The announcement of an imminent siege on Afrin's centre has heightened concerns of increased civilian casualties and deprivation to medical access and other basic needs.

The monitoring group Airwars said the toll of civilian casualties in Afrin as of 14 February stood at 63-99 deaths caused by Turkish fire in Afrin's vicinity and 14-32 deaths caused by the YPG in Afrin and also in attacks on Turkish soil. 

US news agency, the Associated Press, has reported on grim conditions in Afrin as families seek shelter and respite from Turkish bombing raids.  

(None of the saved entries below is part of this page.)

-- ==== Sys2Proof/Laws/KeptMeas.lean ====
section
/-! SUPPORT. The operations of Machine/Meas.lean keep the queue, the register file and the forwarding database. -/

namespace Sys2Proof.Machine

open Sys2Proof

set_option linter.unusedTactic false

theorem State.modMi_kept {Q : List Instr} (k : Nat) (f : MiChan → MiChan) (s : State) (hG : Kept Q s) :
    Kept Q (State.modMi k f s) := by
  unfold State.modMi
  try beta_reduce
  apply kept_mk; apply kept_fold; assumption

theorem State.miRecord_kept {Q : List Instr} (k mode time : Nat) (value : Int) (count flags : Nat) (s : State) (hG : Kept Q s) :
    Kept Q (State.miRecord k mode time value count flags s) := by
  unfold State.miRecord
  try beta_reduce
  apply kept_ite; apply State.raise_kept; apply State.bump_kept; apply State.modMi_kept; assumption
  apply State.set_kept; apply State.modMi_kept; assumption

theorem State.intervalEnd_kept {Q : List Instr} (k t u : Nat) (a e : MiEdge) (s : State) (hG : Kept Q s) :
    Kept Q (State.intervalEnd k t u a e s) := by
  unfold State.intervalEnd
  try beta_reduce
  apply State.modMi_kept; apply State.miRecord_kept; assumption

theorem State.unstray_kept {Q : List Instr} (f : Fld) (s : State) (hG : Kept Q s) :
    Kept Q (State.unstray f s) := by
  unfold State.unstray
  try beta_reduce
  apply State.set_kept; assumption

theorem State.armStart_kept {Q : List Instr} (k t : Nat) (e : MiEdge) (s : State) (hG : Kept Q s) :
    Kept Q (State.armStart k t e s) := by
  unfold State.armStart
  try beta_reduce
  apply kept_ite; apply State.modMi_kept; apply State.bump_kept; assumption; lift_lets -underBinder
  intro x; refine (fun (hx : Kept Q x) => ?_) ?_ <;> [clear_value x; subst x]; split; apply State.when_kept
  assumption; intro _ _; try beta_reduce; apply State.intervalEnd_kept; apply State.unstray_kept; assumption
  assumption; apply State.modMi_kept; assumption

theorem State.armStop_kept {Q : List Instr} (k u : Nat) (e : MiEdge) (s : State) (hG : Kept Q s) :
    Kept Q (State.armStop k u e s) := by
  unfold State.armStop
  try beta_reduce
  lift_lets -underBinder; intro x; subst x; beta_reduce; split; apply kept_ite; apply State.modMi_kept
  apply State.bump_kept; assumption; lift_lets -underBinder; intro x; clear_value x
  intro x; refine (fun (hx : Kept Q x) => ?_) ?_ <;> [clear_value x; subst x]; split; apply State.when_kept
  assumption; intro _ _; try beta_reduce; apply State.modMi_kept; apply State.unstray_kept; assumption; assumption
  apply State.modMi_kept; apply State.intervalEnd_kept; assumption; apply State.modMi_kept; apply State.bump_kept
  assumption

theorem State.place1_kept {Q : List Instr} (key : Nat) (d : TdcEdge) (s : State) (hG : Kept Q s) :
    Kept Q (State.place1 key d s).2.2 := by
  unfold State.place1
  try beta_reduce
  dsimp -zeta only; lift_lets -underBinder
  repeat (intro x; first | (refine (fun (hx : Kept Q x) => ?_) ?_ <;> [clear_value x; subst x]) | clear_value x)
  split
  with_reducible apply State.setB_kept; with_reducible assumption; split; with_reducible assumption
  with_reducible apply State.free_kept; with_reducible assumption; with_reducible apply State.when_kept
  with_reducible assumption; with_reducible apply State.raise_kept; with_reducible apply State.set_kept
  (fail_if_no_progress (with_reducible apply kept_mk; with_reducible apply kept_fold)); with_reducible assumption
  (fail_if_no_progress (with_reducible apply kept_mk; with_reducible apply kept_fold)); with_reducible assumption

theorem State.asymEdge_kept {Q : List Instr} (k : Nat) (d : TdcEdge) (s : State) (hG : Kept Q s) :
    Kept Q (State.asymEdge k d s) := by
  unfold State.asymEdge
  try beta_reduce
  apply kept_ite; apply kept_mk; apply kept_fold; apply State.place1_kept; assumption; assumption

theorem State.closeGate_kept {Q : List Instr} (k e : Nat) (short : Bool) (s : State) (hG : Kept Q s) :
    Kept Q (State.closeGate k e short s) := by
  unfold State.closeGate
  try beta_reduce
  apply kept_ite; apply State.modMi_kept; apply State.miRecord_kept; assumption; apply State.modMi_kept
  lift_lets -underBinder; split; apply State.miRecord_kept; assumption; apply State.miRecord_kept; assumption

theorem State.disarm_kept {Q : List Instr} (k : Nat) (s : State) (hG : Kept Q s) :
    Kept Q (State.disarm k s) := by
  unfold State.disarm
  try beta_reduce
  split; apply State.modMi_kept; apply State.miRecord_kept; assumption; apply State.modMi_kept; assumption

theorem State.miRestart_kept {Q : List Instr} (k : Nat) (s : State) (hG : Kept Q s) :
    Kept Q (State.miRestart k s) := by
  unfold State.miRestart
  try beta_reduce
  apply State.when_kept; apply State.modMi_kept; apply State.wr_kept; apply State.wr_kept; apply State.when_kept
  assumption; intro _ _; try beta_reduce; split; apply State.when_kept; assumption; apply State.closeGate_kept
  assumption; apply State.modMi_kept

theorem State.miApply_kept {Q : List Instr} (s : State) (hG : Kept Q s) :
    Kept Q (State.miApply s) := by
  unfold State.miApply
  try beta_reduce
  apply State.forEach_kept; assumption; apply State.miRestart_kept

theorem State.forgetLearning_kept {Q : List Instr} (s : State) (hG : Kept Q s) :
    Kept Q (State.forgetLearning s) := by
  unfold State.forgetLearning
  try beta_reduce
  apply kept_mk; apply kept_fold; apply State.set_kept; apply State.set_kept; assumption

theorem State.pairUp_kept {Q : List Instr} (k x1 : Nat) (x2 : State) (hG : Kept Q x2) :
    Kept Q (State.pairUp k x1 x2) := by
  induction x1 generalizing k x2 hG
  on_goal 2 => rename_i k ih
  all_goals unfold State.pairUp
  assumption; dsimp -zeta only; split; apply ih; lift_lets -underBinder; split; apply State.miRecord_kept
  apply State.modMi_kept; apply State.modMi_kept; assumption; apply State.miRecord_kept; apply State.modMi_kept
  apply State.modMi_kept; assumption; apply State.miRecord_kept; apply State.free_kept; apply State.modMi_kept
  apply State.modMi_kept; assumption; assumption

theorem State.miUse_kept {Q : List Instr} (k mode start : Nat) (e : MiEdge) (s : State) (hG : Kept Q s) :
    Kept Q (State.miUse k mode start e s) := by
  unfold State.miUse
  try beta_reduce
  split; apply State.miRecord_kept; assumption; apply State.pairUp_kept; apply State.modMi_kept; assumption
  apply kept_ite; apply State.armStart_kept; assumption; apply State.armStop_kept; assumption; apply State.when_kept
  assumption; apply State.modMi_kept; assumption

theorem State.passGates_kept {Q : List Instr} (k t : Nat) (s : State) (hG : Kept Q s) :
    Kept Q (State.passGates k t s) := by
  unfold State.passGates
  try beta_reduce
  split; assumption; apply State.forEach_kept; assumption; intro _ _ _; try beta_reduce; apply State.modMi_kept
  apply State.closeGate_kept; assumption

theorem State.preGate_kept {Q : List Instr} (k mode t : Nat) (s : State) (hG : Kept Q s) :
    Kept Q (State.preGate k mode t s) := by
  unfold State.preGate
  try beta_reduce
  split; apply State.when_kept; assumption; apply State.modMi_kept; assumption

theorem State.unpair_kept {Q : List Instr} (lead trail : Nat) (s : State) (hG : Kept Q s) :
    Kept Q (State.unpair lead trail s) := by
  unfold State.unpair
  try beta_reduce
  apply kept_ite; apply State.modMi_kept; apply State.bump_kept; assumption; assumption

theorem State.miEdge_kept {Q : List Instr} (k mode start : Nat) (d : TdcEdge) (s : State) (hG : Kept Q s) :
    Kept Q (State.miEdge k mode start d s) := by
  unfold State.miEdge
  try beta_reduce
  apply kept_ite; apply State.when_kept; apply State.preGate_kept; apply State.modMi_kept; lift_lets -underBinder
  split; apply State.when_kept; apply State.when_kept; apply State.when_kept; assumption; apply State.passGates_kept
  apply State.place1_kept; apply State.disarm_kept; apply State.when_kept; apply State.when_kept; assumption
  apply State.passGates_kept; apply State.place1_kept; apply State.unpair_kept; apply kept_ite
  apply State.miUse_kept; apply State.bump_kept; apply State.when_kept; apply State.preGate_kept
  apply State.modMi_kept; lift_lets -underBinder; split; apply State.when_kept; apply State.when_kept
  apply State.when_kept; assumption; apply State.passGates_kept; apply State.place1_kept; apply State.disarm_kept
  apply State.when_kept; apply State.when_kept; assumption; apply State.passGates_kept; apply State.place1_kept
  apply State.unpair_kept; apply State.miUse_kept; apply State.modMi_kept; apply State.when_kept
  apply State.preGate_kept; apply State.modMi_kept; lift_lets -underBinder; split; apply State.when_kept
  apply State.when_kept; apply State.when_kept; assumption; apply State.passGates_kept; apply State.place1_kept
  apply State.disarm_kept; apply State.when_kept; apply State.when_kept; assumption; apply State.passGates_kept
  apply State.place1_kept; apply State.unpair_kept

theorem State.ppsMark_kept {Q : List Instr} (r t : Nat) (s : State) (hG : Kept Q s) :
    Kept Q (State.ppsMark r t s) := by
  unfold State.ppsMark
  try beta_reduce
  apply State.refMark_kept; dsimp -zeta only; split; apply kept_mk; apply kept_fold; assumption
  apply kept_mk; apply kept_fold; assumption

theorem State.tapHalf_kept {Q : List Instr} (key at0 : Nat) (ok : Bool) (h : Option TapHalf) (s : State) (hG : Kept Q s) :
    Kept Q (State.tapHalf key at0 ok h s).2 := by
  unfold State.tapHalf
  try beta_reduce
  dsimp -zeta only; split; assumption; apply kept_ite2; assumption; apply kept_ite2; apply State.place1_kept
  assumption; apply State.place1_kept; assumption

theorem State.tapWords_kept {Q : List Instr} (t at0 : Nat) (rx tx : Option (Nat × Nat × Nat × Nat × Bool)) (noEdge : Bool) (s : State) (hG : Kept Q s) :
    Kept Q (State.tapWords t at0 rx tx noEdge s) := by
  unfold State.tapWords
  try beta_reduce
  apply State.wrWords_kept; assumption

theorem State.xoMainLost_kept {Q : List Instr} (s : State) (hG : Kept Q s) :
    Kept Q (State.xoMainLost s) := by
  unfold State.xoMainLost
  try beta_reduce
  apply kept_ite; assumption; apply State.raise_kept; apply kept_mk; apply kept_fold
  apply State.forgetLearning_kept; apply State.when_kept; apply State.setB_kept; apply State.set_kept; assumption
  apply State.start_kept

theorem execAgeingTick_kept {Q : List Instr} (s : State) (hG : Kept Q s) :
    KeptO Q (execAgeingTick s) := by
  unfold execAgeingTick
  try beta_reduce
  apply keptO_ite; apply keptO_next; assumption; apply keptO_ite; apply keptO_next; apply State.evalMade_kept
  assumption; apply keptO_next; apply State.when_kept; apply State.set48_kept; apply kept_mk; apply kept_fold
  apply State.evalMade_kept; assumption; apply State.raise_kept

theorem execArmedIntervalExpiry_kept {Q : List Instr} (k : Nat) (s : State) (hG : Kept Q s) :
    KeptO Q (execArmedIntervalExpiry k s) := by
  unfold execArmedIntervalExpiry
  try beta_reduce
  split; apply keptO_ite; apply keptO_next; apply State.disarm_kept; assumption; apply keptO_next; assumption
  apply keptO_next; assumption

theorem execGateEnd_kept {Q : List Instr} (k : Nat) (s : State) (hG : Kept Q s) :
    KeptO Q (execGateEnd k s) := by
  unfold execGateEnd
  try beta_reduce
  split; apply keptO_next; assumption; apply keptO_ite; apply keptO_next; apply State.modMi_kept
  apply State.closeGate_kept; assumption; apply keptO_next; assumption

theorem execMiEdge_kept {Q : List Instr} (k : Nat) (rising : Bool) (d : TdcEdge) (s : State) (hG : Kept Q s) :
    KeptO Q (execMiEdge k rising d s) := by
  unfold execMiEdge
  try beta_reduce
  apply keptO_ite; apply keptO_next; apply kept_ite; assumption; apply State.asymEdge_kept; assumption
  apply keptO_ite; apply keptO_next; apply State.modMi_kept; apply kept_ite; assumption; apply State.asymEdge_kept
  assumption; apply keptO_next; apply State.miEdge_kept; apply State.modMi_kept; apply kept_ite; assumption
  apply State.asymEdge_kept; assumption

theorem execOvenStableFall_kept {Q : List Instr} (s : State) (hG : Kept Q s) :
    KeptO Q (execOvenStableFall s) := by
  unfold execOvenStableFall
  try beta_reduce
  apply keptO_next; apply State.stop_kept; apply State.set_kept; apply State.set_kept; assumption

theorem execOvenStableRise_kept {Q : List Instr} (s : State) (hG : Kept Q s) :
    KeptO Q (execOvenStableRise s) := by
  unfold execOvenStableRise
  try beta_reduce
  apply keptO_ite; apply keptO_next; assumption; apply keptO_next; apply State.when_kept
  apply kept_mk; apply kept_fold; apply State.when_kept; apply State.set_kept; apply State.set_kept; assumption
  apply State.start_kept; apply State.raise_kept

theorem execTapSample_kept {Q : List Instr} (t : Nat) (rx tx : Option TapHalf) (s : State) (hG : Kept Q s) :
    KeptO Q (execTapSample t rx tx s) := by
  unfold execTapSample
  try beta_reduce
  apply keptO_ite; apply keptO_next; assumption; apply keptO_ite; apply keptO_next; apply State.tapWords_kept
  apply State.tapHalf_kept; apply State.tapHalf_kept; apply State.sampleMade_kept; assumption; apply keptO_next
  apply State.slotSample_kept; lift_lets -underBinder; split; lift_lets -underBinder
  intro x; refine (fun (hx : Kept Q x) => ?_) ?_ <;> [clear_value x; subst x]
  intro x; refine (fun (hx : Kept Q x) => ?_) ?_ <;> [clear_value x; subst x]; split; apply State.refMark_kept
  assumption; assumption; apply State.when_kept; assumption; apply State.ppsMark_kept; apply State.when_kept
  apply State.tapWords_kept; apply State.tapHalf_kept; apply State.tapHalf_kept; apply State.sampleMade_kept
  assumption; apply State.refEdge_kept; apply State.tapWords_kept; apply State.tapHalf_kept
  apply State.tapHalf_kept; apply State.sampleMade_kept; assumption

theorem execXoCompareWindow_kept {Q : List Instr} (ratio : Int) (s : State) (hG : Kept Q s) :
    KeptO Q (execXoCompareWindow ratio s) := by
  unfold execXoCompareWindow
  try beta_reduce
  apply keptO_ite; apply keptO_next; apply State.when_kept; assumption; apply State.evalMade_kept; apply keptO_ite
  apply keptO_ite; apply keptO_next; apply State.xoMainLost_kept; apply State.when_kept; assumption
  apply State.evalMade_kept; apply keptO_next; apply kept_mk; apply kept_fold; apply State.when_kept; assumption
  apply State.evalMade_kept; apply keptO_next; apply State.setI_kept; apply kept_mk; apply kept_fold
  apply State.when_kept; assumption; apply State.evalMade_kept

theorem execXoMainLost_kept {Q : List Instr} (s : State) (hG : Kept Q s) :
    KeptO Q (execXoMainLost s) := by
  unfold execXoMainLost
  try beta_reduce
  apply keptO_next; apply State.xoMainLost_kept; assumption

theorem execXoMainReturn_kept {Q : List Instr} (s : State) (hG : Kept Q s) :
    KeptO Q (execXoMainReturn s) := by
  unfold execXoMainReturn
  try beta_reduce
  apply keptO_ite; apply keptO_next; apply State.raise_kept; apply kept_mk; apply kept_fold; apply State.set_kept
  apply State.set_kept; apply State.stop_kept; assumption; apply keptO_next; assumption

theorem execXoSpareLost_kept {Q : List Instr} (s : State) (hG : Kept Q s) :
    KeptO Q (execXoSpareLost s) := by
  unfold execXoSpareLost
  try beta_reduce
  apply keptO_ite; apply keptO_next; apply State.raise_kept; apply kept_mk; apply kept_fold; apply State.set_kept
  apply State.set_kept; assumption; apply keptO_next; assumption

theorem execXoSpareReturn_kept {Q : List Instr} (s : State) (hG : Kept Q s) :
    KeptO Q (execXoSpareReturn s) := by
  unfold execXoSpareReturn
  try beta_reduce
  apply keptO_next; apply State.set_kept; apply State.set_kept; assumption

end Sys2Proof.Machine
end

While no recent census information is available, there were more than 30,000 people residing in Afrin centre in 2012 during the early days of Syria's war.

A large number of displaced people from within Syria are believed to have added to the town's population as they sought refuge in the then relatively peaceful Afrin.

Meanwhile, local media reports also said Turkish gendarmerie and police special forces units were being moved to Afrin.

These units are specialised in close quarter urban clashes and have experience from urban battles against the PKK in south-eastern Turkish cities in 2015 and 2016.